Your assignment> Collect every line of the records below that contains the word "windowErr".

Stored dataset items
--------

-- ==== Sys2Proof/Machine/Nvme.lean ====
section
/-! DEFINITION. The NVMe controllers of the storage plots: doorbells, admin and I/O commands, the write cache, the
ledger's grants (R22, R23, R360 to R366, R369). Layouts of the NVMe base specification are PRESUMED (assumption 22). -/
namespace Sys2Proof.Machine

/-! ### Registers and doorbells (R360, R362) -/

def State.sq (s : State) (p y : Nat) : Nq := tget (fun _ => Nq.none) (s.ctl p).sqs y
def State.cq (s : State) (p y : Nat) : Nq := tget (fun _ => Nq.none) (s.ctl p).cqs y
def State.setSq (s : State) (p y : Nat) (x : Nq) : State :=
  s.setCtl p { s.ctl p with sqs := tput (fun _ => Nq.none) (s.ctl p).sqs y x }
def State.setCq (s : State) (p y : Nat) (x : Nq) : State :=
  s.setCtl p { s.ctl p with cqs := tput (fun _ => Nq.none) (s.ctl p).cqs y x }

/-- A doorbell write of a storage plot's host: a value outside the queue is not taken (assumption 22). -/
def execNvmeSqDoorbell (p : PlotIx) (y : Nat) (v : Word) (s : State) : Res :=
  .next (s.vfWrite p fun s =>
    let x := s.sq p y
    if s.isStorage p && x.live && decide (v.toNat < x.size) then s.setSq p y { x with tail := v.toNat } else s)

def execNvmeCqDoorbell (p : PlotIx) (y : Nat) (v : Word) (s : State) : Res :=
  .next (s.vfWrite p fun s =>
    let x := s.cq p y
    if s.isStorage p && x.live && decide (v.toNat < x.size) then s.setCq p y { x with head := v.toNat } else s)

/-- R362: the host writes CC.EN 0. -/
def execControllerReset (p : PlotIx) (s : State) : Res :=
  .next (s.vfWrite p fun s =>
    if s.isStorage p then (s.wr (B.NVME p) R.NVME_CC_EN 0).ccWritten p (s.reg (B.NVME p + 0x14)).toNat else s)

/-- R362: the host writes CC.SHN. -/
def execShutdownNotification (p : PlotIx) (shn : Fin 4) (s : State) : Res :=
  .next (s.vfWrite p fun s =>
    if s.isStorage p then (s.wr (B.NVME p) R.NVME_CC_SHN shn.val).ccWritten p (s.reg (B.NVME p + 0x14)).toNat else s)

/-! ### Submission-queue entries -/

structure Sqe where
  op : Nat
  flags : Nat
  cid : Nat
  nsid : Nat
  prp1 : Nat
  prp2 : Nat
  d10 : Nat
  d11 : Nat
  d12 : Nat
  d13 : Nat
  deriving DecidableEq, Repr

def Sqe.of (l : List Byte) : Sqe :=
  { op := blkAt l 0 1, flags := blkAt l 1 1, cid := blkAt l 2 2, nsid := blkAt l 4 4, prp1 := blkAt l 24 8, prp2 := blkAt l 32 8,
    d10 := blkAt l 40 4, d11 := blkAt l 44 4, d12 := blkAt l 48 4, d13 := blkAt l 52 4 }

/-- Supported opcodes (Table 15.5). -/
def adminOps : List Nat := [0x00, 0x01, 0x02, 0x04, 0x05, 0x06, 0x08, 0x09, 0x0A, 0x0C]
def ioOps : List Nat := [0x00, 0x01, 0x02, 0x08, 0x09]

/-- The vault restore still holds submission fetch (R89). -/
def State.restorePending (s : State) : Bool :=
  s.modes.steps.any fun e => (e.1 = .restore || e.1 = .domains) && e.2 ≠ .done

/-- Submission fetch of a storage plot runs: not paused, and in Survey only once its transition has ended (R89, R97, R100,
R101, R318). -/
def State.storageFetch (s : State) (p : Nat) : Bool :=
  s.domOn 74 && s.domOn 65 && s.mode ≠ .fallow && s.mode ≠ .drain && !s.restorePending && s.isStorage p && s.plotState p = 1
    && (!s.modes.fetchPaused || (s.mode = .survey && !s.busy))

/-- Completion entries that a queue still owes. -/
def State.owed (s : State) (p y : Nat) : Nat :=
  (s.silo.writes.filter fun w => w.src.any fun x => x.1 = p && x.2.1 = y).length + (s.silo.reads.filter fun r => r.src.1 = p && r.src.2.1 = y).length

/-- The controller may fetch an entry of a queue (R360, R361). -/
def State.mayFetchSq (s : State) (p y : Nat) : Bool :=
  let b := B.NVME p
  let q := s.sq p y
  let c := s.cq p q.cq
  s.storageFetch p && s.flag b R.NVME_CSTS_RDY && !s.flag b R.NVME_CSTS_CFS && q.live && q.head ≠ q.tail && c.live
    && decide ((c.tail + c.size - c.head) % c.size + s.owed p y + 1 < c.size)
    && match s.fnOfPlot p with
      | some (m, f) => s.linkUp m && (s.fn m f).bme && (s.fn m f).flrAt.isNone && (s.fn m f).ready
      | none => false

/-- How a device read of host memory ends, as its link logs it (R262). -/
def fetchEnd : Fetch → DmaEnd
  | .ok _ => .ok
  | .ur | .window => .ur
  | .timeout => .timeout
  | .poisoned => .poisoned

/-- A failed device read for a plot is logged at its link (R262). -/
def State.logPlot (s : State) (p : Nat) (e : Fetch) : State :=
  match s.fnOfPlot p with
  | some (m, _) => s.logDma m (fetchEnd e)
  | none => s

/-- The requests of a device read for a plot, and those of a command's data, are issued (R260). -/
def State.plotRead (s : State) (p addr len : Nat) : State :=
  match s.fnOfPlot p with
  | some (m, f) => s.issueRead m f addr len
  | none => s
def State.readRuns (s : State) (p : Nat) (runs : List (Nat × Nat)) : State := runs.foldl (fun s r => s.plotRead p r.1 r.2) s

/-- R360: an entry is fetched, and the row whose opcode it carries runs it; one of no row ends with Invalid Opcode, a fused
command or one that does not use PRPs with Invalid Field; a failed fetch sets CSTS.CFS. -/
def State.fetchSqe (s : State) (p y op : Nat) (e : Fetch) (k : Sqe → State → State) : State :=
  let q := s.sq p y
  let addr := q.base + 64 * q.head
  if !s.mayFetchSq p y then s
  else if !s.windowOk p addr 64 false then (s.windowErr p).wrB (B.NVME p) R.NVME_CSTS_CFS true
  else
   let asked := s.plotRead p addr 64
   match e with
    | .ok l =>
      let x := Sqe.of (fit 64 l)
      let ops := if y = 0 then adminOps else ioOps
      if ops.contains x.op && x.op ≠ op then s
      else
        let s := asked.setSq p y { q with head := if q.size ≤ q.head + 1 then 0 else q.head + 1 }
        if !ops.contains x.op then s.complete (some (p, y, x.cid)) Nvme.invalidOpcode
        else if x.flags ≠ 0 then s.complete (some (p, y, x.cid)) Nvme.invalidField
        else k x s
    | e => (asked.logPlot p e).wrB (B.NVME p) R.NVME_CSTS_CFS true

def State.adminCmd (s : State) (p op : Nat) (e : Fetch) (k : Sqe → State → State) : State := s.fetchSqe p 0 op e k
def State.ioCmd (s : State) (p y op : Nat) (e : Fetch) (k : Sqe → State → State) : State :=
  if y = 0 then s else s.fetchSqe p y op e k

/-- An admin command ends. -/
def State.adminEnd (s : State) (p : Nat) (x : Sqe) (status dw0 : Nat) : State :=
  if status = 0 then (s.cqe (p, 0, x.cid) 0 dw0).endPlotJobs p else s.complete (some (p, 0, x.cid)) status

/-! ### Data pointers (R360, R261) -/

/-- Memory page size of the controller: 2^(12 + MPS). -/
def State.mps (s : State) (p : Nat) : Nat := 2 ^ (12 + s.rd (B.NVME p) R.NVME_CC_MPS)

/-- Entries of PRP lists that `left` bytes still need, page by page; the last entry of a full page leads to the next.
Every list page is checked before it is read. -/
def State.prpList (s : State) (p ps : Nat) : List Fetch → Nat → Nat → List (Nat × Nat) → State × Except Nat (List (Nat × Nat))
  | lists, addr, left, runs =>
    match lists with
    | [] => (s, .error Nvme.transfer)
    | f :: rest =>
      let room := (ps - addr % ps) / 8
      let need := (left + ps - 1) / ps
      let chain := decide (room < need)
      let n := if chain then room else need
      if addr % 8 ≠ 0 then (s, .error Nvme.invalidField)
      else if !s.windowOk p addr (8 * n) false then (s.windowErr p, .error Nvme.transfer)
      else
       let s := s.plotRead p addr (8 * n)
       match f with
        | .ok l =>
          let es := (List.range n).map fun i => blkAt l (8 * i) 8
          let data := if chain then es.dropLast else es
          if data.any (fun a => a % ps ≠ 0) then (s, .error Nvme.invalidField)
          else
            let runs := runs ++ data.zipIdx.map fun a => (a.1, min ps (left - ps * a.2))
            if chain then s.prpList p ps rest (es.getLastD 0) (left - ps * data.length) runs else (s, .ok runs)
        | f => (s.logPlot p f, .error Nvme.transfer)

/-- The contiguous runs of a data pointer of `len` bytes. -/
def State.prpRuns (s : State) (p : Nat) (x : Sqe) (len : Nat) (lists : List Fetch) : State × Except Nat (List (Nat × Nat)) :=
  let ps := s.mps p
  let n1 := min len (ps - x.prp1 % ps)
  if len = 0 then (s, .ok [])
  else if x.prp1 % 4 ≠ 0 then (s, .error Nvme.invalidField)
  else if len ≤ n1 then (s, .ok [(x.prp1, n1)])
  else if len - n1 ≤ ps then
    (if x.prp2 % ps ≠ 0 then (s, .error Nvme.invalidField) else (s, .ok [(x.prp1, n1), (x.prp2, len - n1)]))
  else s.prpList p ps lists x.prp2 (len - n1) [(x.prp1, n1)]

/-- Every run lies in a window with the access needed; the first that does not is counted. -/
def State.checkRuns (s : State) (p : Nat) (runs : List (Nat × Nat)) (wr : Bool) : Option State :=
  if runs.all fun r => s.windowOk p r.1 r.2 wr then some s else none

/-- The runs of a command, or its end. -/
def State.withRuns (s : State) (p y : Nat) (x : Sqe) (len : Nat) (lists : List Fetch) (wr : Bool)
    (k : List (Nat × Nat) → State → State) : State :=
  match s.prpRuns p x len lists with
  | (s, .error st) => s.complete (some (p, y, x.cid)) st
  | (s, .ok runs) =>
    match s.checkRuns p runs wr with
    | none => (s.windowErr p).complete (some (p, y, x.cid)) Nvme.transfer
    | some s => k runs s

/-- Data written to the runs of a host buffer. -/
def State.sendRuns (s : State) (p : Nat) : List (Nat × Nat) → List Byte → State
  | [], _ => s
  | (a, n) :: rs, l =>
    match s.fnOfPlot p with
    | none => s
    | some (m, f) => (((s.logWrite p a n).postWrite m f a (fit n l)).sendRuns p rs (l.drop n))

/-- An admin command that returns data. -/
def State.adminData (s : State) (p : Nat) (x : Sqe) (lists : List Fetch) (data : List Byte) : State :=
  s.withRuns p 0 x data.length lists true fun runs s => (s.sendRuns p runs data).adminEnd p x Nvme.ok 0

/-! ### Queues (Table 15.5) -/

/-- Commands of a queue have not ended. R22 lets a write that waits for a reservation end in three cases only, and the deletion of its
queue is none of them: the deletion waits (assumption 22). -/
def State.sqBusy (s : State) (p y : Nat) : Bool :=
  (s.silo.writes.any fun w => w.src.any fun x => x.1 = p && x.2.1 = y) || s.silo.reads.any fun r => r.src.1 = p && r.src.2.1 = y

/-- A Create of a queue: a queue number within QP_MAX that is not in use, a size within MQES, contiguous, page-aligned. -/
def State.createOk (s : State) (p : Nat) (x : Sqe) (live : Bool) : Bool :=
  let y := x.d10 % 2 ^ 16
  let n := x.d10 / 2 ^ 16
  1 ≤ y && decide (y ≤ s.rd (B.PLOT p) R.PLOT_CFG_QP_MAX) && !live && 1 ≤ n && decide (n ≤ 0xFFF) && bitOf x.d11 0
    && x.prp1 % s.mps p = 0

/-- The entry asks for the deletion of a queue that still has commands. -/
def State.deleteWaits (s : State) (p : Nat) (e : Fetch) : Bool :=
  match e with
  | .ok l => (Sqe.of (fit 64 l)).op = 0 && s.sqBusy p ((Sqe.of (fit 64 l)).d10 % 2 ^ 16)
  | _ => false

def execNvmeDeleteIoSq (p : PlotIx) (e : Fetch) (s : State) : Res :=
  if s.deleteWaits p e then .next s
  else .next (s.adminCmd p 0x00 e fun x s =>
    let y := x.d10 % 2 ^ 16
    if y = 0 || !(s.sq p y).live then s.adminEnd p x Nvme.invalidField 0 else (s.setSq p y Nq.none).adminEnd p x Nvme.ok 0)

def execNvmeDeleteIoCq (p : PlotIx) (e : Fetch) (s : State) : Res :=
  .next (s.adminCmd p 0x04 e fun x s =>
    let y := x.d10 % 2 ^ 16
    if y = 0 || !(s.cq p y).live || (s.ctl p).sqs.any (fun q => q.2.live && q.2.cq = y) then s.adminEnd p x Nvme.invalidField 0
    else (s.setCq p y Nq.none).adminEnd p x Nvme.ok 0)

def execNvmeCreateIoSq (p : PlotIx) (e : Fetch) (s : State) : Res :=
  .next (s.adminCmd p 0x01 e fun x s =>
    let y := x.d10 % 2 ^ 16
    let c := x.d11 / 2 ^ 16
    if !s.createOk p x (s.sq p y).live || c = 0 || !(s.cq p c).live || 8192 ≤ s.allQps then s.adminEnd p x Nvme.invalidField 0
    else (s.setSq p y { Nq.none with live := true, base := x.prp1, size := x.d10 / 2 ^ 16 + 1, cq := c }).adminEnd p x Nvme.ok 0)

def execNvmeCreateIoCq (p : PlotIx) (e : Fetch) (s : State) : Res :=
  .next (s.adminCmd p 0x05 e fun x s =>
    let y := x.d10 % 2 ^ 16
    let iv := x.d11 / 2 ^ 16
    let vecs := match s.fnOfPlot p with
      | some (m, f) => s.tableSize m f
      | none => 0
    if !s.createOk p x (s.cq p y).live || vecs ≤ iv then s.adminEnd p x Nvme.invalidField 0
    else (s.setCq p y { Nq.none with live := true, base := x.prp1, size := x.d10 / 2 ^ 16 + 1, cq := iv, ien := bitOf x.d11 1,
                                     phase := true }).adminEnd p x Nvme.ok 0)

/-! ### Identify, log pages, features, events (Tables 15.4 and 15.5) -/

/-- The volume of a namespace of a controller. -/
def State.nsVol (s : State) (p nsid : Nat) : Option Nat :=
  if nsid = 0 || 16 < nsid then none
  else
    let v := tget (fun _ => 0) s.silo.atts (16 * p + nsid - 1)
    if v = 0 then none else some (v - 1)

def execNvmeIdentify (p : PlotIx) (e : Fetch) (lists : List Fetch) (s : State) : Res :=
  .next (s.adminCmd p 0x06 e fun x s =>
    let cns := x.d10 % 256
    if cns = 0 || cns = 3 then match s.nsVol p x.nsid with
      | none => s.adminEnd p x Nvme.badNamespace 0
      | some v => s.adminData p x lists (fit 4096 (Config.nvmeData
          [cns, x.nsid, v, 256 * (s.vol v).extents, 256 * (s.volEntries v).length]))
    else if cns = 1 then
      s.adminData p x lists (fit 4096 (Config.nvmeData [1, p.val, 8, 16, 255, 255, s.rd (B.PLOT p) R.PLOT_CFG_QP_MAX]))
    else if cns = 2 then
      s.adminData p x lists (fit 4096 (((List.range' 1 16).filter fun n => x.nsid < n && (s.nsVol p n).isSome).flatMap (leBytes 4)))
    else s.adminEnd p x Nvme.invalidField 0)

def execNvmeGetLogPage (p : PlotIx) (e : Fetch) (lists : List Fetch) (s : State) : Res :=
  .next (s.adminCmd p 0x02 e fun x s =>
    let lid := x.d10 % 256
    let len := 4 * (x.d10 / 2 ^ 16 + 2 ^ 16 * (x.d11 % 2 ^ 16) + 1)
    let off := x.d12 + 2 ^ 32 * x.d13
    let c := s.ctl p
    if !([1, 2, 4, 5].contains lid) || 2 ^ 20 < len || off % 4 ≠ 0 then s.adminEnd p x Nvme.invalidField 0
    else
      let page := if lid = 1 then Config.nvmeData (17 :: c.errlog.flatMap fun r => [r.1, r.2.1, r.2.2])
        else if lid = 4 then c.changed.flatMap (leBytes 4)
        else Config.nvmeData [16 + lid, p.val]
      let s := if lid = 4 && !bitOf x.d10 15 then s.setCtl p { c with changed := [], masked := false } else s
      s.adminData p x lists (fit len (page.drop off)))

/-- Features (Table 15.5). Vector settings are kept per vector. -/
def featureKey (fid d11 : Nat) : Nat := if fid = 0x09 then 0x1_0000 * 9 + d11 % 2 ^ 16 else fid
def features : List Nat := [0x01, 0x02, 0x04, 0x07, 0x08, 0x09, 0x0B]

def State.queueCount (s : State) (p : Nat) : Nat := (s.rd (B.PLOT p) R.PLOT_CFG_QP_MAX - 1) * (2 ^ 16 + 1)

def execNvmeSetFeatures (p : PlotIx) (e : Fetch) (s : State) : Res :=
  .next (s.adminCmd p 0x09 e fun x s =>
    let fid := x.d10 % 256
    let c := s.ctl p
    if !features.contains fid || bitOf x.d10 31 || (fid = 0x02 && x.d11 % 32 ≠ 0) then s.adminEnd p x Nvme.invalidField 0
    else if fid = 0x07 then s.adminEnd p x Nvme.ok (s.queueCount p)
    else (s.setCtl p { c with features := tput (fun _ => 0) c.features (featureKey fid x.d11) x.d11 }).adminEnd p x Nvme.ok 0)

def execNvmeGetFeatures (p : PlotIx) (e : Fetch) (s : State) : Res :=
  .next (s.adminCmd p 0x0A e fun x s =>
    let fid := x.d10 % 256
    if !features.contains fid then s.adminEnd p x Nvme.invalidField 0
    else s.adminEnd p x Nvme.ok (if fid = 0x07 then s.queueCount p else tget (fun _ => 0) (s.ctl p).features (featureKey fid x.d11)))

--------

Your response>
  else if !s.windowOk p addr 64 false then (s.windowErr p).wrB (B.NVME p) R.NVME_CSTS_CFS true
      else if !s.windowOk p addr (8 * n) false then (s.windowErr p, .error Nvme.transfer)
    | none => (s.windowErr p).complete (some (p, y, x.cid)) Nvme.transfer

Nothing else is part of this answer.